EXCERPTED DATA ->
/-! Safety functions. -/

/-- Pair 7 uses both its channels, TPO7 runs; channel 14 in level `l`, in a window where `w`. -/
def sinS (l w : Bool) : State :=
  let s := (((brS mRUN).pb SAFE.SIN_EN 7 true).p SAFE.SIN_TPA 7 7).pbit SAFE.TPO_EN 0 7 true
  { s with safe := { s.safe with sin := (s.safe.sin.set 14 ⟨l, w⟩).set 15 ⟨false, w⟩ } }
theorem test_hyp_SafetyInputs : (sinS true false).up = true ∧ (sinS true false).gb (stoBit true) = false
    ∧ (sinS true false).gb (stoBit false) = false ∧ ((sinS true false).pb (stoBit true) 0 true).gb (stoBit true) = true
    ∧ ((sinS true false).sinCh (14 : Fin 16)).window = false ∧ (sinS true false).tpoRuns (7 : Fin 8) = true
    ∧ ((sinS true true).sinCh (14 : Fin 16)).window = true ∧ (sinS true true).gb SAFE.SINST_PAIRFLT 7 = false
    ∧ (sinS true true).gb SAFE.SIN_EN 7 = true
    ∧ (sinS true false).gb SAFE.SIN_EN (7 : Fin 8) = true
    ∧ (sinS true false).sinDemands (2 * 7) ≠ (sinS true false).sinDemands (2 * 7 + 1) := by decide +kernel
/-- Output 3 in a test that began with it on, or off. -/
def soutS (on' : Bool) : State :=
  let s := (((brS mRUN).p SAFE.SOUT_SRC 3 2).p SAFE.SOUT_AX 3 7).pb SAFE.FN_EN 7 true
  { s with safe := { s.safe with sout := s.safe.sout.set 3 ⟨some on', true, true⟩ } }
theorem test_hyp_SafetyOutputsAndReset : (brS mRUN).safe.sout[(3 : Fin 4)].test = none
    ∧ (soutS false).safe.sout[(3 : Fin 4)].test = some false ∧ (soutS false).gb SAFE.SOUTST_FLT (3 : Fin 4) = false
    ∧ (brS mRUN).gb SAFE.STAT_RSTSTUCK = false := by decide +kernel
theorem test_hyp_SafetyMonitor : (soutS false).up = true ∧ (soutS false).gb SAFE.FN_EN (7 : Fin 8) = true
    ∧ ((soutS false).pb SAFE.STAT_STOA 0 true).stoDemand = true ∧ (soutS false).mode = mRUN := by decide +kernel
/-- A PDU of identifier 5, with the CRC of seed 9. -/
def pdu (seq : Nat) (b : Byte) : List Byte :=
  let l := leBytes 2 5 ++ leBytes 4 seq ++ List.replicate 8 0 ++ [b] ++ List.replicate 6 0 ++ [3] ++ List.replicate 6 0
  l ++ leBytes 4 (crc32cFrom 9 l).toNat
/-- Connection 15, to receive or to transmit, with a window. -/
def conS (dir : Bool) (w : Option (Nat × List Byte × Bool × Nat)) : State :=
  let s := (((((on mRUN).pb SAFE.CONN_EN 15 true).pb SAFE.CONN_DIR 15 dir).p SAFE.CONN_ID 15 5).setWord SAFE.CSEED 15 9).pb SAFE.CST_DEGR 15 true
  { s with safe := { s.safe with conn := s.safe.conn.set 15 { s.safe.conn[15] with window := w, lastSeq := some 6 } } }
theorem test_hyp_SafetyPdus : (conS false none).up = true ∧ (conS false none).gb SAFE.CONN_EN (15 : Fin 16) = true
    ∧ (conS false none).gb SAFE.CONN_DIR (15 : Fin 16) = false ∧ (conS false none).pduWellFormed 15 (pdu 7 1) = true
    ∧ ((conS false none).conn 15).window = none ∧ ((conS false none).conn 15).newer 7 = true
    ∧ byteNat (pdu 7 1) 2 4 = 7 ∧ (conS false none).pduWellFormed 15 (0 :: pdu 7 1) = false
    ∧ (conS false none).gb SAFE.CST_DEGR (15 : Fin 16) = true ∧ (conS true none).gb SAFE.CONN_DIR (15 : Fin 16) = true := by
  decide +kernel
theorem test_hyp_SafetyPdus_second : ((conS false (some (7, (pdu 7 1).take 28, false, 3))).conn 15).window
      = some (7, (pdu 7 1).take 28, false, 3)
    ∧ (conS false none).pduWellFormed 15 (pdu 7 2) = true ∧ (pdu 7 2).take 28 ≠ (pdu 7 1).take 28 := by decide +kernel

/-! Networks. -/

/-- CAN controller 3, with a filter of action `act`, its rings in use, one entry to send. -/
def canS (act : Nat) : State :=
  let s := ((on mRUN).pb CAN.CFG_EN 3 true).p CAN.TREF_ROLE 3 1
  let s := (((s.p CAN.FLTCFG_ACT 255 act).p CAN.FLTCFG_TYPE 255 2).pb QUE.QCFG_EN 27 true).pb QUE.QCFG_EN 26 true
  let s := ((s.setWord QUE.QBASE 27 0x1000).setWord QUE.QBASE 26 0x2000).setWord QUE.QTAIL 26 1
  (s.setWord CAN.RXBUF 3 0x3000).setWord CAN.TXBUF 3 0x4000
/-- A frame to any identifier. -/
def canF : CanFrame := ⟨0, false, false, false, false, false, [1, 2, 3], false, 77⟩
theorem test_hyp_NetworkTraffic_can : ∀ a ∈ [2, 3], (canS a).canOn 3 = true ∧ (canS a).g CAN.STAT_FCS 3 ≠ 2
    ∧ (canS a).canSafety 3 canF = none ∧ (canS a).g CAN.TREF_ROLE 3 = 1
    ∧ (List.range 64).find? (fun k => (canS a).canMatch 3 k canF) = some 63 ∧ (canS a).g CAN.FLTCFG_ACT (64 * 3 + 63) = a
    ∧ (canS a).gb QUE.QCFG_EN 27 = true ∧ (canS a).qFull 27 = false ∧ (canS a).g CAN.CFG_MODE 3 = 0 := by decide +kernel
theorem test_hyp_NetworkTraffic_none : (List.range 64).find? (fun k => (canS 0).canMatch 3 k canF) = none
    ∧ (canS 0).gb CAN.CFG_NOMATCH 3 = false := by decide +kernel
theorem test_hyp_NetworkTraffic_sent : ((canS 0).netHead 26).map (fun x => (x.1, (canS 0).txBad 3 ((canS 0).txEntry 3 x.1 x.2 5)))
    = some (0, false) := by decide +kernel
theorem test_hyp_NetworkTraffic_off : (((canS 0).p CAN.STAT_FCS 3 2).canOn 3 = true) ∧ ((canS 0).p CAN.STAT_FCS 3 2).g CAN.STAT_FCS 3 = 2
    ∧ ((canS 0).p CAN.STAT_FCS 3 2).gb CAN.CFG_AUTOREC 3 = true := by decide +kernel
/-- MAC 1 with a frame of 1,518 bytes to send, and an MDIO transaction. -/
def ethS : State :=
  let s := ((((on mRUN).pb ETH.CFG_EN 1 true).pb QUE.QCFG_EN 18 true).setWord QUE.QBASE 18 0x5000).setWord QUE.QTAIL 18 1
  { (s.setWord ETH.TXBUF 1 0x6000).pb ETH.MDIO_BUSY 1 true with sram := putBytes [] 0x5000 (leBytes 4 1518) }
theorem test_hyp_NetworkTraffic_eth : ethS.ethOn 1 = true
    ∧ (ethS.netHead 18).map (fun x => (x.1, bits (x.2.getD 0 0).toNat 0 11)) = some (0, 1518) ∧ ethS.netUp = true
    ∧ ethS.gb ETH.MDIO_BUSY 1 = true := by decide +kernel

/-! Background. -/

/-- The Percolator at work on a bank, with a port still free. -/
def bgsS : State :=
  let s := (on mRUN).p BGS.PWRCAP_CAP 0 40
  { s with bgs := { s.bgs with slices := [.bank 5] } }
theorem test_hyp_Background : bgsS.up = true ∧ bgsS.percolates = true ∧ blockIsEngine (.port 7) = false
    ∧ chargeOf (.port 7 :: bgsS.bgs.slices) ≤ bgsS.g BGS.PWRCAP_CAP ∧ bgsS.bgs.slices.contains (.port 7) = false
    ∧ bgsS.bgs.slices.any blockIsOther = false ∧ bgsS.bgs.slices.contains (.bank 5) = true ∧ bgsS.mode ≠ mBOOT
    ∧ bgsS.scrubbed (.sram 0xFFFFF) = true ∧ bgsS.bgs.lastCorr.contains (.sram 0xFFFFF, 511) = false
    ∧ bgsS.poison.contains 0xFFFFF = false ∧ bgsS.sliceLeft (sliceIdx (.port 7)) = true := by decide +kernel
/-- The same with every slice of the islands before SENS had. -/
def turnS : State := { bgsS with bgs := { bgsS.bgs with had := bgsS.bgs.had.set 32 200 } }
theorem test_hyp_Background_turn : turnS.sliceLeft (sliceIdx (.port 7)) = true ∧ turnS.sliceTurn (.port 7) = true := by decide +kernel
theorem test_hyp_Background_again :
    let s := { bgsS with bgs := { bgsS.bgs with lastCorr := [(.sram 0xFFFFF, 511)] } }
    s.bgs.lastCorr.contains (.sram 0xFFFFF, 511) = true ∧ s.mapped (memOf 18 0 (locPlace (.sram 0xFFFFF)).2.2) < 23 := by
  decide +kernel
/-- Codeword 3 struck in so many symbols. -/
def hitS (k : Nat) : State := { on mCONFIGURE with upsets := [(.sram 3, k)] }
theorem test_hyp_Background_read : ∀ k ∈ [5, 6], (hitS k).upsets = [(.sram 3, k)] ∧ (100 : Word).toNat / 32 = 3
    ∧ freeArea (100 : Word).toNat = false ∧ ((hitS k).taken 0 2 7 100 [1]).readCode 0 100 = eOK := by decide +kernel
theorem test_hyp_Background_local : (bgsS.p PLC.ESTAT_STATE 15 eACTIVE).scrubbed (.localMem 15 true 8191) = true
    ∧ bgsS.dbgEngine ≠ some 15 := by decide +kernel
theorem test_hyp_Background_scan : let s := (bgsS.pb NVS.KEYSTAT_ZERO 0 true).pb NVS.KEYSTAT_CLOSED 0 true
    s.gb NVS.KEYSTAT_ZERO = true ∧ s.gb NVS.KEYSTAT_CLOSED = true := by decide +kernel
/-- A log entry waits; stream 3 holds signal 0 of a running channel. -/
def recdS (seen : Nat) : State :=
  let s := ((((on mRUN).pb DSM.CH_EN 0 true).pb DSM.CLK_EN 0 true).pb QUE.QCFG_EN 31 true).pb BGS.WCFG_EN 7 true
  { s with nv := { s.nv with logPend := [List.replicate 32 7] }, streams := s.streams.set 3 ⟨some 0, [⟨0, 7, seen, 0xFFFF⟩]⟩ }
theorem test_hyp_Background_records : (recdS 5).percolates = true ∧ (recdS 5).gb BGS.WCFG_EN (7 : Fin 8) = true
    ∧ (recdS 5).islandUp 24 = true ∧ (recdS 5).nv.logPend ≠ [] ∧ ((recdS 5).nv.logPend.take 128).flatten.length ≤ 4096
    ∧ ((recdS 5).sigValue 0 9).isSome = true ∧ (recdS 5).gb QUE.QCFG_EN 31 = true ∧ (recdS 5).qFull 31 = false := by decide +kernel
theorem test_hyp_Background_signal : ∀ n ∈ [5, 6],
    (recdS n).streams[(3 : Fin 4)].signals.find? (fun z => z.sig.toNat == (0 : BitVec 20).toNat) = some ⟨0, 7, n, 0xFFFF⟩ := by
  decide +kernel
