-- ==== Sys2Proof/Machine/Flags.lean ====
section
/-! DEFINITION. Every computed signal of the spec: LINE, room, hasMore, the interrupt requests, the
guards of the labels, and the codes of FSTATE, FCODE, the wire events and STATUS. -/

namespace Sys2Proof.Machine

/-- LINE = (TXEN == 1) ? 1 : LINE_GPIO (10_state.md R29). -/
def line (s : State) : Bool := if s.txen then true else s.lineGpio

/-- UART.ROOM: |FIFO| < P_FIFO_DEPTH, whatever TXEN is (43_collaborators.md R175). -/
def uartRoom (s : State) : Bool := decide (s.fifo.length < s.cfg.fifoDepth)

/-- BUF.HASMORE's compare: NEXT <= END, 16-bit unsigned (40_transmit_buffer.md R101). -/
def hasMore (s : State) : Bool := decide (s.nextCur.toNat ≤ s.endCur.toNat)

/-- timer_irq = TPEND && TIE && GIE (10_state.md R43(g), 60_exceptions.md R204). -/
def timerIrq (s : State) : Bool := s.tpend && s.tie && s.gie

/-- txe_irq = TXEIE && GIE && |FIFO| < P_FIFO_DEPTH, a level (R43(g), R205). -/
def txeIrq (s : State) : Bool := s.txeie && s.gie && uartRoom s

/-- A step can exist: the launch was not refused (R15), FCODE = 0 (R201) and REFUSED = 0 (R203). -/
def live (s : State) : Bool :=
  decide (s.refused = false ∧ s.fcode = 0 ∧ configOK s.cfg = true)

/-- Why no step of any agent exists in a state that is not live. -/
def whyStopped (s : State) : Refusal :=
  if configOK s.cfg then (if s.refused then .refLabel else .faulted) else .refConfig

/-- The guards of 30_encoding.md R80, less FCODE = 0 and REFUSED = 0 (those are `live`). A MICRO label
has no guard: a micro-operation runs when a rule calls it (R71). -/
def labelGuard (i : Instr) (s : State) : Bool :=
  match i with
  | .loopBreak => s.fstate == .break_
  | .loopInBreak => s.fstate == .inBreak
  | .loopMark => s.fstate == .mark
  | .loopInMark => s.fstate == .inMark
  | .loopBeginSend => s.fstate == .beginSend
  | .loopSending => s.fstate == .sending
  | .loopSleeping => s.fstate == .sleeping
  | .loopIllegal => s.fstate == .reserved
  | .tisrInBreak => timerIrq s && s.fstate == .inBreak
  | .tisrInMark => timerIrq s && s.fstate == .inMark
  | .tisrSpurious => timerIrq s && s.fstate != .inBreak && s.fstate != .inMark
  | .txisr => txeIrq s
  | .timerTick => s.tarmed && decide (0 < s.tcount.toNat)
  | .uartShift => s.txen && decide (0 < s.fifo.length)
  | .bufReset | .bufHasMore | .bufTakeNext | .txBurst | .txStart | .uartPush | .uartEnable
  | .uartDisable | .timerArm | .timerStop | .gpioSetLine | .gpioSetAct | .txeieSet
  | .txeieClear => true

/-- The FSTATE codes of 30_encoding.md R81. -/
def fstateCode : FState → BitVec 3
  | .break_ => 0
  | .inBreak => 1
  | .mark => 2
  | .inMark => 3
  | .beginSend => 4
  | .sending => 5
  | .sleeping => 6
  | .reserved => 7

/-- The state an FSTATE code stands for (R81). -/
def fstateOfCode (c : BitVec 3) : FState :=
  match c.toNat with
  | 0 => .break_
  | 1 => .inBreak
  | 2 => .mark
  | 3 => .inMark
  | 4 => .beginSend
  | 5 => .sending
  | 6 => .sleeping
  | _ => .reserved

/-- The fault codes of 60_exceptions.md R200. -/
def faultNumber : FaultCode → BitVec 3
  | .bufUnderrun => 1
  | .fifoOverflow => 2
  | .pushWhileDisabled => 3
  | .spuriousTimerIrq => 4
  | .illegalFstate => 5

/-- The 16-bit word KIND[15:8], DATA[7:0] (30_encoding.md R82). -/
def kindData (kind data : BitVec 8) : BitVec 16 := (kind ++ data).cast rfl

/-- The word of a wire event (R82, log entry 16). -/
def wireWord : WireEvent → BitVec 16
  | .brk => kindData 0x01 0x00
  | .mab => kindData 0x02 0x00
  | .byte b => kindData 0x03 b
  | .trunc n => kindData 0x04 (BitVec.ofNat 8 n)

/-- The wire event a word stands for; no other word occurs (R82). -/
def wireOfWord (w : BitVec 16) : Option WireEvent :=
  let data := w.extractLsb' 0 8
  match (w.extractLsb' 8 8).toNat with
  | 1 => if data = 0 then some .brk else none
  | 2 => if data = 0 then some .mab else none
  | 3 => some (.byte data)
  | 4 => if data = 0 then none else some (.trunc data.toNat)
  | _ => none

/-- A word with the flag `b` at bit `n` and zeros elsewhere. -/
def bitAt (n : Nat) (b : Bool) : BitVec 16 := (BitVec.ofBool b).setWidth 16 <<< n

/-- The 16-bit read-only STATUS snapshot, field by field (10_state.md R42). -/
def statusWord (s : State) : BitVec 16 :=
  (fstateCode s.fstate).setWidth 16
    ||| bitAt 3 s.cflag
    ||| bitAt 4 s.txen
    ||| bitAt 5 (line s)
    ||| bitAt 6 s.act
    ||| bitAt 7 s.tie
    ||| bitAt 8 s.txeie
    ||| bitAt 9 s.tarmed
    ||| bitAt 10 s.tpend
    ||| bitAt 11 s.gie
    ||| bitAt 12 s.trunc
    ||| s.fcode.setWidth 16 <<< 13

end Sys2Proof.Machine
end

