-- ==== Sys2Proof/Machine/Core.lean ====
section
/-! DEFINITION. The machine behind the host's interface. -/

def Sys2Proof.core : Host.Core :=
  { State := Sys2Proof.Machine.State, Fault := Sys2Proof.Machine.Fault,
    Refusal := Sys2Proof.Machine.Refusal, step := Sys2Proof.Machine.step,
    reset := Sys2Proof.Machine.State.reset }
end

TASK TO CARRY OUT -> Go through the listing above and write out exactly the lines starting with the one holding "theorem test_hyp_Background_turn : turnS.sliceLeft" and running through the one holding "15 := by decide +kernel", ends included, and no others.

THE COMPLETED TASK ->
theorem test_hyp_Background_turn : turnS.sliceLeft (sliceIdx (.port 7)) = true ∧ turnS.sliceTurn (.port 7) = true := by decide +kernel
theorem test_hyp_Background_again :
    let s := { bgsS with bgs := { bgsS.bgs with lastCorr := [(.sram 0xFFFFF, 511)] } }
    s.bgs.lastCorr.contains (.sram 0xFFFFF, 511) = true ∧ s.mapped (memOf 18 0 (locPlace (.sram 0xFFFFF)).2.2) < 23 := by
  decide +kernel
/-- Codeword 3 struck in so many symbols. -/
def hitS (k : Nat) : State := { on mCONFIGURE with upsets := [(.sram 3, k)] }
theorem test_hyp_Background_read : ∀ k ∈ [5, 6], (hitS k).upsets = [(.sram 3, k)] ∧ (100 : Word).toNat / 32 = 3
    ∧ freeArea (100 : Word).toNat = false ∧ ((hitS k).taken 0 2 7 100 [1]).readCode 0 100 = eOK := by decide +kernel
theorem test_hyp_Background_local : (bgsS.p PLC.ESTAT_STATE 15 eACTIVE).scrubbed (.localMem 15 true 8191) = true
    ∧ bgsS.dbgEngine ≠ some 15 := by decide +kernel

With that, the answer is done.